We modify this a little bit and add another cron job which rotates this log file on reboot:

@reboot root test -f /var/log/mcelog && mv /var/log/mcelog /var/log/mcelog.0

The reason we do this is because after a reboot, which is most likely a result of the hardware repair, we want to clear the active logfile (monitored by the nagios plugin below), so the alert will clear.
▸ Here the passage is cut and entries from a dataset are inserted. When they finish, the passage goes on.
-- ==== Sys2Proof/Laws/Memory.lean ====
section
/-! SUPPORT. Laws of memory: read after write, and that every operation keeps the canonical form. -/

namespace Sys2Proof.Machine

theorem Memory.get_nil (a : Nat) : Memory.get [] a = Memory.blank := rfl

theorem Memory.get_below {m : Memory} {lo a : Nat} (h : m.wfFrom lo = true) (ha : a < lo) : m.get a = Memory.blank := by
  cases m with
  | nil => rfl
  | cons c m =>
    obtain ⟨b, x⟩ := c
    simp [Memory.wfFrom] at h
    have h1 : a ≠ b := by omega
    have h2 : a < b := by omega
    simp [Memory.get, h1, h2]

theorem Memory.wfFrom_mono {m : Memory} {lo lo' : Nat} (h : m.wfFrom lo = true) (hl : lo' ≤ lo) : m.wfFrom lo' = true := by
  cases m with
  | nil => rfl
  | cons c m =>
    obtain ⟨b, x⟩ := c
    simp [Memory.wfFrom] at h ⊢
    exact ⟨⟨by omega, h.1.2⟩, h.2⟩

theorem Memory.put_wfFrom {m : Memory} {lo a : Nat} {x : Byte} (h : m.wfFrom lo = true) (ha : lo ≤ a) :
    (m.put a x).wfFrom lo = true := by
  induction m generalizing lo with
  | nil => by_cases hx : x = Memory.blank <;> simp [Memory.put, Memory.wfFrom, hx, ha]
  | cons c m ih =>
    obtain ⟨b, y⟩ := c
    simp [Memory.wfFrom] at h
    obtain ⟨⟨h1, h2⟩, h3⟩ := h
    simp only [Memory.put]
    split
    · by_cases hx : x = Memory.blank
      · simp [hx, Memory.wfFrom, h1, h2, h3]
      · simp only [hx, if_false]
        have : a + 1 ≤ b := by omega
        simp [Memory.wfFrom, hx, ha, this, h2, h3]
    · split
      · by_cases hx : x = Memory.blank
        · simp only [hx, if_true]
          exact Memory.wfFrom_mono h3 (by omega)
        · subst_vars
          simp [hx, Memory.wfFrom, ha, h3]
      · have := ih h3 (by omega)
        simp [Memory.wfFrom, h1, h2, this]

/-- A write keeps the canonical form. -/
theorem Memory.put_wf {m : Memory} {a : Nat} {x : Byte} (h : m.wf = true) : (m.put a x).wf = true :=
  Memory.put_wfFrom h (Nat.zero_le _)

/-- A write of several bytes keeps the canonical form. -/
theorem Memory.putBytes_wf {m : Memory} {a : Nat} {bs : List Byte} (h : m.wf = true) : (m.putBytes a bs).wf = true := by
  induction bs generalizing m a with
  | nil => exact h
  | cons b bs ih => exact ih (Memory.put_wf h)

theorem Memory.putNum_wf {m : Memory} {a n w : Nat} (h : m.wf = true) : (m.putNum a n w).wf = true := Memory.putBytes_wf h

theorem Memory.filter_wfFrom {m : Memory} {lo : Nat} (p : Host.Cell → Bool) (h : m.wfFrom lo = true) :
    Memory.wfFrom lo (m.filter p) = true := by
  induction m generalizing lo with
  | nil => rfl
  | cons c m ih =>
    obtain ⟨b, x⟩ := c
    simp [Memory.wfFrom] at h
    obtain ⟨⟨h1, h2⟩, h3⟩ := h
    have := ih h3
    by_cases hp : p (b, x) = true
    · simp [hp, Memory.wfFrom, h1, h2, this]
    · simp only [List.filter_cons, hp]
      exact Memory.wfFrom_mono this (by omega)

/-- Dropping listed bytes keeps the canonical form. -/
theorem Memory.filter_wf {m : Memory} (p : Host.Cell → Bool) (h : m.wf = true) : Memory.wf (m.filter p) = true :=
  Memory.filter_wfFrom p h

/-- A byte just written reads back, in a memory in canonical form. -/
theorem Memory.get_put_same {m : Memory} {a : Nat} (x : Byte) (h : m.wf = true) : (m.put a x).get a = x := by
  suffices H : ∀ (m : Memory) (lo : Nat), m.wfFrom lo = true → (m.put a x).get a = x from H m 0 h
  intro m
  induction m with
  | nil => intro _ _; by_cases hx : x = Memory.blank <;> simp [Memory.put, Memory.get, hx]
  | cons c m ih =>
    intro lo h
    obtain ⟨b, y⟩ := c
    simp [Memory.wfFrom] at h
    obtain ⟨⟨h1, h2⟩, h3⟩ := h
    simp only [Memory.put]
    split
    · by_cases hx : x = Memory.blank
      · have h1 : a ≠ b := by omega
        simp [Memory.get, *]
      · simp [hx, Memory.get]
    · split
      · by_cases hx : x = Memory.blank
        · simp only [hx, if_true]
          exact Memory.get_below h3 (by omega)
        · simp [hx, Memory.get]
      · have := ih _ h3
        simp [Memory.get, *]

/-- A write leaves every other byte alone. -/
theorem Memory.get_put_other {m : Memory} {a b : Nat} (x : Byte) (hn : b ≠ a) (h : m.wf = true) :
    (m.put a x).get b = m.get b := by
  suffices H : ∀ (m : Memory) (lo : Nat), m.wfFrom lo = true → (m.put a x).get b = m.get b from H m 0 h
  intro m
  induction m with
  | nil => intro _ _; by_cases hx : x = Memory.blank <;> simp [Memory.put, Memory.get, hx, hn]
  | cons c m ih =>
    intro lo h
    obtain ⟨k, y⟩ := c
    simp [Memory.wfFrom] at h
    obtain ⟨⟨h1, h2⟩, h3⟩ := h
    simp only [Memory.put]
    split
    · by_cases hx : x = Memory.blank
      · simp [hx]
      · simp only [hx, if_false, Memory.get, hn]
        split
        · have h4 : b ≠ k := by omega
          have h5 : b < k := by omega
          simp [h4, h5]
        · rfl
    · split
      · subst_vars
        by_cases hx : x = Memory.blank
        · simp only [hx, if_true, Memory.get, hn, if_false]
          split
          · exact Memory.get_below h3 (by omega)
          · rfl
        · simp [hx, Memory.get, hn]
      · have := ih _ h3
        simp only [Memory.get, this]

/-- Writing bytes leaves every byte outside them alone. -/
theorem Memory.get_putBytes_other {m : Memory} {a b : Nat} {bs : List Byte} (h : m.wf = true)
    (hn : b < a ∨ a + bs.length ≤ b) : (m.putBytes a bs).get b = m.get b := by
  induction bs generalizing m a with
  | nil => rfl
  | cons x bs ih =>
    simp only [List.length_cons] at hn
    simp only [Memory.putBytes]
    rw [ih (Memory.put_wf h) (by omega), Memory.get_put_other _ (by omega) h]

/-- Bytes just written read back. -/
theorem Memory.get_putBytes_same {m : Memory} {a : Nat} {bs : List Byte} (h : m.wf = true) {k : Nat} (hk : k < bs.length) :
    (m.putBytes a bs).get (a + k) = bs[k] := by
  induction bs generalizing m a k with
  | nil => simp at hk
  | cons x bs ih =>
    simp only [Memory.putBytes]
    cases k with
    | zero =>
      rw [Memory.get_putBytes_other (Memory.put_wf h) (by omega), Nat.add_zero, Memory.get_put_same _ h]
      rfl
    | succ k =>
      have := ih (m := m.put a x) (a := a + 1) (Memory.put_wf h) (k := k) (by simpa using hk)
      rw [show a + (k + 1) = a + 1 + k from by omega, this]
      rfl

end Sys2Proof.Machine
end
In case, however, the reboot was not part of the hardware maintenance, we still want to have a record of the hardware errors so we move the log file to mcelog.0.

We then have a simple nagios plugin which monitors /var/log/mcelog for errors:

#!/bin/bash

LOGFILE=/var/log/mcelog

if [ ! -f "$LOGFILE" ]
then
	echo "No logfile exists"
	exit 3
else
	ERRORS=$( grep -c "HARDWARE ERROR" /var/log/mcelog )
	if [ $ERRORS -eq 0 ]
	then
		echo "OK: $ERRORS hardware errors found"
		exit 0
	elif [ $ERRORS -gt 0 ]
	then
		echo "WARNING: $ERRORS hardware errors found"
		exit 1
	fi
fi

And thats pretty much it. In just a few weeks we have caught about a dozen hardware faults before they led to server crashes.

Disclaimer: This only works when running a X86_64 kernel and YMMV.